A new approach toward data protection for high-density disk drives

April 26. 2011    1 COMMENT

The use of technology termed erasure coding isn’t an entirely new concept, although it does indeed serve as a new approach for use in commercial storage systems for data protection. Its specifically useful for protecting data stored on high-density (multi-terabyte) disk drives, where RAID technology has particular limitations (see the prior Blog posting).

Erasure codes are a form of forward error-correction technology that has been used in a variety of technical applications for years. The basic idea is that it enables data to be broken into multiple packets (with a bit of additional information), sent to a receiver, and then reassembled on the receiving side. The key is that the receiver can reassemble the data even if some of the packets are lost in the transmission phase (that is, the receiver has a subset of the original packets). This created a perfect use for erasure codes in deep space transmissions.

The notion of utilizing erasure codes for storage media came about with the advent of CD’s & DVD’s and Blue Ray discs, where it is desirable that the media should be playable even with scratches or other damage to the recording surface. The most common algorithm for erasure coding in these applications has become known as Reed-Solomon codes, which were developed at MIT Lincoln Labs in the 1960’s.

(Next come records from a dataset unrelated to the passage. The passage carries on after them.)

-- ==== Sys2Proof/Machine/Flags.lean ====
section
/-! DEFINITION. The codes under which names, sets and marks are carried on the line (R172, R173, R177, R180 to R186), and the
marks that are read from other state. -/

namespace Sys2Proof.Machine

/-! ### Marks and absent values (R173) -/

/-- A mark carried in a field: 1 when set (log entry 11). -/
def markCode (b : Bool) : Nat := if b then 1 else 0

/-- An enumeration's byte, with none as all bits set (R173). -/
def codeOr255 {α : Type} (f : α → Nat) : Option α → Nat
  | none => 255
  | some x => f x

/-- A set of up to eight members, bit 0 for the first member listed (R173). -/
def setCode : List Bool → Nat
  | [] => 0
  | b :: bs => markCode b + 2 * setCode bs

/-! ### Enumerations, counted in the order the owning chapter first lists the values (R173) -/

/-- Tanks: 0 and 1, as a request field carries them (R173, log entry 12). -/
def tankCode : Tank → Nat
  | .a => 0
  | .b => 1

/-- Disc modes, by setting 35. -/
def discModeCode : DiscMode → Nat
  | .auto => 0
  | .manual => 1

/-- Timing, by setting 25. -/
def timingCode : Timing → Nat
  | .immediate => 0
  | .window => 1

/-- Leak modes, by setting 50. -/
def leakModeCode : LeakMode → Nat
  | .home => 0
  | .away => 1
  | .vacation => 2

/-- Actions, by settings 51, 67 and 70. -/
def leakActionCode : LeakAction → Nat
  | .notify => 0
  | .close => 1

/-- The low-battery action, by setting 69. -/
def lowBatteryCode : LowBatteryAction → Nat
  | .hold => 0
  | .close => 1

/-- Fault codes (R185). -/
def faultCodeOf : FaultCode → Nat
  | .meterLoss => 1
  | .processFlowUnowned => 2
  | .valvePassing => 3
  | .shutoffStuck => 4
  | .shutoffSwitch => 5
  | .shutoffSeized => 6
  | .discStall => 7
  | .discCode => 8
  | .discMissed => 9
  | .discTimeout => 10
  | .brineDrawFail => 11
  | .refillShort => 12
  | .flushNoFlow => 13
  | .pressureSensor => 14
  | .levelSensor => 15
  | .saltSensor => 16
  | .bedProbe => 17
  | .podLost => 18
  | .batteryLow => 19

/-- Notice kinds (section 12.2). -/
def noticeCode : NoticeKind → Nat
  | .supplyState => 1
  | .shutoffState => 2
  | .saltState => 3
  | .filterState => 4
  | .podState => 5
  | .tankState => 6
  | .historyPending => 16
  | .hardWater => 17
  | .frontSeen => 18
  | .changeoverPending => 19
  | .changeoverDone => 20
  | .regenDeferred => 21
  | .regenDone => 22
  | .saltFillSeen => 23
  | .saltReminder => 24
  | .saltBridgeSuspect => 25
  | .flushDone => 26
  | .cartridgeDue => 27
  | .leakTrip => 28
  | .leakCleared => 29
  | .testResult => 30
  | .microleak => 31
  | .freezeWarn => 32
  | .podEnrolled => 33
  | .requestDone => 34
  | .fault => 35

/-- The class of a notice kind: the six state kinds have the codes 1 to 6 (section 12.2). -/
def isStateKind (k : NoticeKind) : Bool := noticeCode k ≤ 6

/-- Subjects (R173). -/
def subjectCode : Subject → Nat
  | .slot n => n.val
  | .tank .a => 0x10
  | .tank .b => 0x11
  | .sensor n => 0x21 + n.val
  | .none => 0xFF

/-- Service states (R59). -/
def serviceCode : Service → Nat
  | .inService => 0
  | .exhausted => 1
  | .regenerating => 2
  | .ready => 3
  | .disabled => 4
  | .faulted => 5

/-- Regeneration steps (section 4.1). -/
def stepCode : Step → Nat
  | .backwash => 0
  | .brine => 1
  | .rinse => 2
  | .refill => 3

/-- Phases (section 4.1). -/
def phaseCode : Phase → Nat
  | .toStep => 0
  | .inStep => 1
  | .stepEnded => 2
  | .halted => 3
  | .toReady => 4

/-- Changeover phases (section 4.1). -/
def changePhaseCode : ChangePhase → Nat
  | .toChange => 0
  | .dwell => 1
  | .toHold => 2

/-- Salt states (section 6.1). -/
def saltCode : SaltState → Nat
  | .ok => 0
  | .low => 1
  | .out => 2

/-- Filter states (R111). -/
def filterCode : FilterState → Nat
  | .clean => 0
  | .loaded => 1
  | .blocked => 2
  | .flushing => 3

/-- Causes (R130). -/
def causeCode : Cause → Nat
  | .continuous => 0
  | .volume => 1
  | .burst => 2
  | .zone _ => 3
  | .podLost _ => 4
  | .microleak => 5

/-- The slot of a cause, 0xFF for a cause without one (R130). -/
def causeSlot : Cause → Nat
  | .zone n => n.val
  | .podLost n => n.val
  | _ => 255

/-- Test phases (section 8.5). -/
def testPhaseCode : TestPhase → Nat
  | .idle => 0
  | .claiming => 1
  | .closing => 2
  | .settle => 3
  | .hold => 4

/-- Test results (R138). -/
def testResultCode : TestResult → Nat
  | .pass => 0
  | .microleak => 1
  | .skipped => 2
  | .abandoned => 3

/-- Valve states (R173). -/
def valveCode : ValveState → Nat
  | .opened => 0
  | .closing => 1
  | .closed => 2
  | .opening => 3
  | .stuck => 4

/-- Stuck causes, in the order section 9.1 lists them (R177). -/
def stuckCode : StuckCause → Nat
  | .stuck _ => 0
  | .switch => 1

/-- Exercise phases (section 9.1); NONE is the first value listed (log entry 12). -/
def exerciseCode : ExercisePhase → Nat
  | .none => 0
  | .armed => 1
  | .closeRun => 2
  | .openRun => 3

/-- Supply states (R151). -/
def supplyCode : SupplyState → Nat
  | .mains => 0
  | .battery => 1
  | .batteryLow => 2
  | .shutdown => 3

/-- Slot states (section 10.2). -/
def slotCode : SlotState → Nat
  | .empty => 0
  | .active => 1
  | .missing => 2
  | .lost => 3

/-- The positioner state byte (R44); during the restart observation the byte is a free value (log entry 10). -/
def discStateCode : DiscState → Byte
  | .atPosition => 0
  | .running => 1
  | .creeping => 2
  | .fault => 3
  | .observing => Config.observingStateCode

/-- A disc position, UNKNOWN as 14 (R177). -/
def positionCode : Option Pos → Nat
  | some p => p.val
  | none => 14

/-- A target: a position, NEXT as 15, none as 0xFF (R177). -/
def targetCode : Option DiscTarget → Nat
  | some (.pos p) => p.val
  | some .next => 15
  | none => 255

/-! ### Sets (R173) -/

/-- The close-reason set (section 9.1): TRIP, HOST, TEST, LOW_BATTERY. -/
def reasonsCode (r : Reasons) : Nat := setCode [r.trip, r.host, r.test, r.lowBattery]

/-- Whether the close-reason set holds a reason, that is, whether the target is CLOSED (R142). -/
def Reasons.any (r : Reasons) : Bool := r.trip || r.host || r.test || r.lowBattery

/-- The deferral set, in the order of section 4.1. -/
def deferralCode (d : Deferral) : Nat :=
  setCode [d.lineBusy, d.onBattery, d.shutoffClosed, d.manual, d.discFault, d.halted, d.window]

/-- The flush due set, in the order of section 7.4. -/
def dueCode (d : DueSet) : Nat := setCode [d.loaded, d.blocked, d.volume, d.days, d.host]

/-- Whether the due set holds one of the automatic reasons (section 7.4). -/
def DueSet.automatic (d : DueSet) : Bool := d.loaded || d.blocked || d.volume || d.days

/-- The flags of a history record, LEAK_TRIP bit 0 to CLOCK_SET bit 4 (section 11.3). -/
def hourFlagsCode (f : HourFlags) : Nat :=
  setCode [f.leakTrip, f.regen, f.shutoffClosed, f.onBattery, f.clockSet]

/-- The flag value of POD_STATE: bit 0 wet, bit 1 battery-low, bit 2 tamper (R158). -/
def podFlagsCode (p : PodSlot) : Nat := setCode [p.wet, p.batteryLow, p.tamper]

/-- The flags byte of a pod slot record (section 11.3): POD_STATE's three bits, the shutoff flag, the freeze mark, and in bits
5 and 6 the wet candidate, 0 none, 1 dry, 2 wet. -/
def slotFlagsCode (p : PodSlot) : Nat :=
  setCode [p.wet, p.batteryLow, p.tamper, p.shutoff, p.freeze, p.candidate == some false, p.candidate == some true]

/-- The third value of TANK_STATE (R59): the phase in the low byte, and bit 8 while the step is suspended. -/
def tankFlagsCode (t : TankRecord) : Nat := codeOr255 phaseCode t.phase + 256 * markCode t.suspended

/-! ### The owner of the process line (R89) -/

/-- The owner values. -/
inductive Owner where
  | none
  | regen
  | flush
  | test
  deriving DecidableEq, Repr

/-- Owner values in the order in which R89 first lists them. NONE, a value of that list, is carried as 0 and not as the all bits set of an
absent value of R173 (DESIGN CHOICE, log entry 12). -/
def ownerCode : Owner → Nat
  | .none => 0
  | .regen => 1
  | .flush => 2
  | .test => 3

/-- Whether the REGEN entry is granted. -/
def Line.regenGranted (l : Line) : Bool := match l.regen with | some e => e.granted | none => false
/-- Whether the FLUSH entry is granted. -/
def Line.flushGranted (l : Line) : Bool := match l.flush with | some e => e.granted | none => false
/-- Whether the TEST entry is granted. -/
def Line.testGranted (l : Line) : Bool := match l.test with | some e => e.granted | none => false

/-- The owner: NONE, or the kind of the one granted entry (section 5.1). -/
def Line.owner (l : Line) : Owner :=
  if l.regenGranted then .regen else if l.flushGranted then .flush else if l.testGranted then .test else .none

/-- The pending set of STATUS (R177): REGEN bit 0, FLUSH bit 1, TEST bit 2, FLUSH at HIGH bit 3. -/
def Line.pendingCode (l : Line) : Nat :=
  setCode [
    (match l.regen with | some e => !e.granted | none => false),
    (match l.flush with | some e => !e.granted | none => false),
    (match l.test with | some e => !e.granted | none => false),
    (match l.flush with | some e => !e.granted && e.high | none => false)]

/-! ### Outputs read from the state -/

/-- Whether the part is stopped in SHUTDOWN (R152). -/
def State.stopped (s : State) : Bool := s.supply.state == .shutdown

/-- ATTNn is asserted while the queue holds a notice (R183) and released in SHUTDOWN (R152). -/
def State.attention (s : State) : Bool := !s.notices.queue.isEmpty && !s.stopped

/-- What drives the disc motor (R42). -/
inductive DiscMotor where
  | off
  | full
  | creep
  deriving DecidableEq, Repr

/-- The disc motor output: FULL in RUNNING, CREEP in CREEPING, stopped otherwise (R44) and in SHUTDOWN (R152). -/
def State.discMotor (s : State) : DiscMotor :=
  if s.stopped then .off
  else match s.disc.state with
    | .running => .full
    | .creeping => .creep
    | _ => .off

end Sys2Proof.Machine
end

A few years ago, when disk drive densities approached the 250GB and 500GB mark, most of the storage manufacturers realized that they needed to do something about the increasing probability of data loss on large-density drives. As explained in our previous posting, as drive densities increase, the RAID rebuild times increase. This presents a window-of-exposure to data loss, due to additional drive failures during rebuild (or media errors such as unrecoverable read errors). The idea of adding a second level of protection to RAID-5, in the form of what is commonly known as RAID-6 came about to protect data against two simultaneous disk drive failures, rather than one disk drive failure. In some vendor implementations, the second level of protection (the second “parity”) is implemented using Reed-Solomon techniques. This can create confusion since in many writings RAID-6 is therefore lumped in with erasure-coding.

The use of pure erasure-coding algorithms enables protection way beyond the 2 drive failures tolerated in RAID-6. In fact, in some implementations allow essentially unlimited levels of data protection, and a few even allow the user (or storage administrator) to specify the level of protection as a policy (for example, the data should survive 4 failures out of 16 disks, or 10 failures out of 20 disks).

A handful of storage systems have now been commercialized based on traditional Reed-Solomon techniques, or a newer generation based on variants of erasure coding such as Hurricane codes, or online erasure codes. Each of these has advantages, including protecting data against multiple component failures (disk drives, network links, power failures, etc), unrecoverable read errors, bit rot and many provide this in systems that automatically heal the data in the event of such a component failure.

These systems can leverage an opportunity created by these high-density disk drives, to store data very affordably (large disk drives usually provide the lowest cost per Gigabyte) and yet with the ultimate in storage reliability and durability.